It’s more than just data locality. OpenRouter is faster, no? I have an M4 pro, and anything but the smallest dumbest models are unusably slow for interactive use. I personally haven’t yet found a good use case for offline/non-interactive LLM work locally.
I’m running a local Whisper + Gemma 4 pipeline with a cheap USB mic to extract health related data and potential todos from ambient speech. It doesn’t have to be fast doesn’t have to be 100% correct because if it captures at least a few bits of interesting information that would otherwise go unnoticed it’s still a win.
I played with classifying and summarizing my entire email history (per email) with small models, but that only took about 12h of GPU time at most. Using a coding agent cli wrapper in that case is far slower because of all the spin up cost and the system prompt they inject even if you want to turn it all off.
If I used an actual direct API it probably would've been much faster, but I'm doing it for hobby / fun reasons. You also get to fiddle with a lot more params.
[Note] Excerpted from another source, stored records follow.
-- ==== Sys2Proof/Laws/F_Bell.lean ====
section
/-!
SUPPORT. Frames of the operations of Machine/Bell.lean.
-/
namespace Sys2Proof.Machine

set_option linter.unusedTactic false
set_option linter.unreachableTactic false
set_option linter.unusedVariables false

theorem State.beginReversal_frame (s : State) : Frame 135935028 s (State.beginReversal s) := by
  unfold State.beginReversal
  try dsimp only
  repeat' first
    | with_reducible apply Frame.refl
    | with_reducible assumption
    | apply Eq.refl
    | with_reducible apply State.updBell_step
    | with_reducible apply State.emit_step
    | with_reducible apply State.count_step
    | with_reducible apply State.maybeDrain_step
    | with_reducible apply State.cutAssembly_step
    | with_reducible apply State.updBand_step
    | with_reducible apply Frame.foldl
    | with_reducible apply Frame.foldl_fst
    | split
    | with_reducible apply Frame.ite
    | intro _
    | dsimp only
theorem State.beginReversal_step (w0 : Nat) (a0 : State) (s : State) (h0 : Frame w0 a0 s) (hw : 135935028 &&& w0 = 135935028) : Frame w0 a0 (State.beginReversal s) :=
  Frame.step _ _ _ _ _ h0 (State.beginReversal_frame s) hw

theorem State.reversalCheck_frame (s : State) : Frame 135935028 s (State.reversalCheck s) := by
  unfold State.reversalCheck
  try dsimp only
  repeat' first
    | with_reducible apply Frame.refl
    | with_reducible assumption
    | apply Eq.refl
    | with_reducible apply State.beginReversal_step
    | with_reducible apply Frame.foldl
    | with_reducible apply Frame.foldl_fst
    | split
    | with_reducible apply Frame.ite
    | intro _
    | dsimp only
theorem State.reversalCheck_step (w0 : Nat) (a0 : State) (s : State) (h0 : Frame w0 a0 s) (hw : 135935028 &&& w0 = 135935028) : Frame w0 a0 (State.reversalCheck s) :=
  Frame.step _ _ _ _ _ h0 (State.reversalCheck_frame s) hw

theorem State.fell_frame (s : State) : Frame 135935028 s (State.fell s) := by
  unfold State.fell
  try dsimp only
  repeat' first
    | with_reducible apply Frame.refl
    | with_reducible assumption
    | apply Eq.refl
    | with_reducible apply State.updBell_step
    | with_reducible apply State.reversalCheck_step
    | with_reducible apply Frame.foldl
    | with_reducible apply Frame.foldl_fst
    | split
    | with_reducible apply Frame.ite
    | intro _
    | dsimp only
theorem State.fell_step (w0 : Nat) (a0 : State) (s : State) (h0 : Frame w0 a0 s) (hw : 135935028 &&& w0 = 135935028) : Frame w0 a0 (State.fell s) :=
  Frame.step _ _ _ _ _ h0 (State.fell_frame s) hw

theorem State.rose_frame (s : State) : Frame 135935028 s (State.rose s) := by
  unfold State.rose
  try dsimp only
  repeat' first
    | with_reducible apply Frame.refl
    | with_reducible assumption
    | apply Eq.refl
    | with_reducible apply State.updBell_step
    | with_reducible apply State.setReg48_step
    | with_reducible apply State.drainAcc_step
    | with_reducible apply State.strobesAll_step
    | with_reducible apply State.closeReversal_step
    | with_reducible apply Frame.foldl
    | with_reducible apply Frame.foldl_fst
    | split
    | with_reducible apply Frame.ite
    | intro _
    | dsimp only
theorem State.rose_step (w0 : Nat) (a0 : State) (s : State) (h0 : Frame w0 a0 s) (hw : 135935028 &&& w0 = 135935028) : Frame w0 a0 (State.rose s) :=
  Frame.step _ _ _ _ _ h0 (State.rose_frame s) hw

theorem State.encCount_frame (s : State) (n : Nat) (aLeads : Bool) : Frame 135935028 s (State.encCount s n aLeads) := by
  unfold State.encCount
  try dsimp only
  repeat' first
    | with_reducible apply Frame.refl
    | with_reducible assumption
    | apply Eq.refl
    | with_reducible apply State.setReg48_step
    | with_reducible apply State.fell_step
    | with_reducible apply State.rose_step
    | with_reducible apply State.reversalCheck_step
    | with_reducible apply Frame.foldl
    | with_reducible apply Frame.foldl_fst
    | split
    | with_reducible apply Frame.ite
    | intro _
    | dsimp only
theorem State.encCount_step (w0 : Nat) (a0 : State) (s : State) (n : Nat) (aLeads : Bool) (h0 : Frame w0 a0 s) (hw : 135935028 &&& w0 = 135935028) : Frame w0 a0 (State.encCount s n aLeads) :=
  Frame.step _ _ _ _ _ h0 (State.encCount_frame s n aLeads) hw

theorem execEncoderCount_frame (n : Enc) (aLeads : Bool) (s : State) : Completes 135935028 s (execEncoderCount n aLeads s) := by
  unfold execEncoderCount
  try dsimp only
  repeat' first
    | with_reducible apply Completes.intro
    | with_reducible apply Frame.refl
    | with_reducible assumption
    | apply Eq.refl
    | with_reducible apply State.encCount_step
    | with_reducible apply Frame.foldl
    | with_reducible apply Frame.foldl_fst
    | split
    | with_reducible apply Frame.ite
    | intro _
    | dsimp only
theorem execEncoderCount_after (w0 : Nat) (a0 : State) (n : Enc) (aLeads : Bool) (s : State) (h0 : Frame w0 a0 s) (hw : 135935028 &&& w0 = 135935028) : Completes w0 a0 (execEncoderCount n aLeads s) :=
  Completes.step _ _ _ _ _ h0 (execEncoderCount_frame n aLeads s) hw

theorem State.zPulse_frame (s : State) (n : Nat) : Frame 4144 s (State.zPulse s n) := by
  unfold State.zPulse
  try dsimp only
  repeat' first
    | with_reducible apply Frame.refl
    | with_reducible assumption
    | apply Eq.refl
    | with_reducible apply State.count_step
    | with_reducible apply State.updBell_step
    | with_reducible apply Frame.foldl
    | with_reducible apply Frame.foldl_fst
    | split
    | with_reducible apply Frame.ite
    | intro _
    | dsimp only
theorem State.zPulse_step (w0 : Nat) (a0 : State) (s : State) (n : Nat) (h0 : Frame w0 a0 s) (hw : 4144 &&& w0 = 4144) : Frame w0 a0 (State.zPulse s n) :=
  Frame.step _ _ _ _ _ h0 (State.zPulse_frame s n) hw

theorem execEncZPulse_frame (n : Enc) (s : State) : Completes 4144 s (execEncZPulse n s) := by
  unfold execEncZPulse
  try dsimp only
  repeat' first
    | with_reducible apply Completes.intro
    | with_reducible apply Frame.refl
    | with_reducible assumption
    | apply Eq.refl
    | with_reducible apply State.zPulse_step
    | with_reducible apply Frame.foldl
    | with_reducible apply Frame.foldl_fst
    | split
    | with_reducible apply Frame.ite
    | intro _
    | dsimp only
theorem execEncZPulse_after (w0 : Nat) (a0 : State) (n : Enc) (s : State) (h0 : Frame w0 a0 s) (hw : 4144 &&& w0 = 4144) : Completes w0 a0 (execEncZPulse n s) :=
  Completes.step _ _ _ _ _ h0 (execEncZPulse_frame n s) hw

theorem execInternalTimerTick_frame (s : State) : Completes 134353972 s (execInternalTimerTick s) := by
  unfold execInternalTimerTick
  try dsimp only
  repeat' first
    | with_reducible apply Completes.intro
    | with_reducible apply Frame.refl
    | with_reducible assumption
    | apply Eq.refl
    | with_reducible apply State.issueTick_step
    | with_reducible apply State.updBell_step
    | with_reducible apply Frame.foldl
    | with_reducible apply Frame.foldl_fst
    | split
    | with_reducible apply Frame.ite
    | intro _
    | dsimp only
theorem execInternalTimerTick_after (w0 : Nat) (a0 : State) (s : State) (h0 : Frame w0 a0 s) (hw : 134353972 &&& w0 = 134353972) : Completes w0 a0 (execInternalTimerTick s) :=
  Completes.step _ _ _ _ _ h0 (execInternalTimerTick_frame s) hw

theorem State.openStream_frame (s : State) : Frame 1073877040 s (State.openStream s) := by
  unfold State.openStream
  extract_lets s1 due line s2 cams src c src2
  have h1 : Frame 1073877040 s s1 := State.setReg48_step _ _ _ _ _ (State.setBits_step _ _ _ _ _ (Frame.refl _ _) rfl) rfl
  have h2 : Frame 1073877040 s s2 := State.updBell_step _ _ _ _ h1 rfl
  have h3 : s2.canonical = true → Tab.wf (fun _ => CamState.init) cams = true :=
    fun c => Tab.mapV_wf _ (fun _ c => c.newStream) _ (State.canonical_cam s2 c)
  exact Frame.set_contain 1073877040 s { s2 with gth := { s2.gth with cams := cams, bandIdx := [] } } c
    (Frame.set_gth' 1073877040 s s2 _ h2 rfl h3) rfl
theorem State.openStream_step (w0 : Nat) (a0 : State) (s : State) (h0 : Frame w0 a0 s) (hw : 1073877040 &&& w0 = 1073877040) : Frame w0 a0 (State.openStream s) :=
  Frame.step _ _ _ _ _ h0 (State.openStream_frame s) hw

theorem State.runSet_frame (s : State) : Frame 1874500660 s (State.runSet s) := by
  unfold State.runSet
  try dsimp only
  repeat' first
    | with_reducible apply Frame.refl
    | with_reducible assumption
    | apply Eq.refl
    | with_reducible exact fun c => Tab.put_wf _ _ _ _ (State.canonical_link _ c)
    | with_reducible exact fun c => Tab.mapV_wf _ _ _ (State.canonical_link _ c)
    | with_reducible exact fun c => Tab.filter_wf _ _ _ (State.canonical_link _ c)
    | with_reducible apply State.activate_step
    | with_reducible apply State.cfgIgnored_step
    | with_reducible apply State.setGrpState_step
    | with_reducible apply State.sendMsg_step
    | with_reducible apply State.setReg48_step
    | with_reducible apply State.openStream_step
    | with_reducible apply Frame.foldl
    | with_reducible apply Frame.foldl_fst
    | split
    | with_reducible apply Frame.ite
    | (with_reducible apply Frame.set_grp; rotate_left; apply Eq.refl; apply Eq.refl)
    | with_reducible apply Frame.set_grp'
    | intro _
    | dsimp only
theorem State.runSet_step (w0 : Nat) (a0 : State) (s : State) (h0 : Frame w0 a0 s) (hw : 1874500660 &&& w0 = 1874500660) : Frame w0 a0 (State.runSet s) :=
  Frame.step _ _ _ _ _ h0 (State.runSet_frame s) hw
And continuing the argument of "more than just...", if you stopped inferencing on your Mac you still have a generally nice computer. The difference between rent vs buy.
Yeah. The speed is the biggest issue. The intelligence of open models is good enough for serious work (though still worse than the frontier models), but the cloud models are often 3-7 times faster, and you can get more parallelization and so get speeds on the order of hundreds of tokens per second, which makes things fast!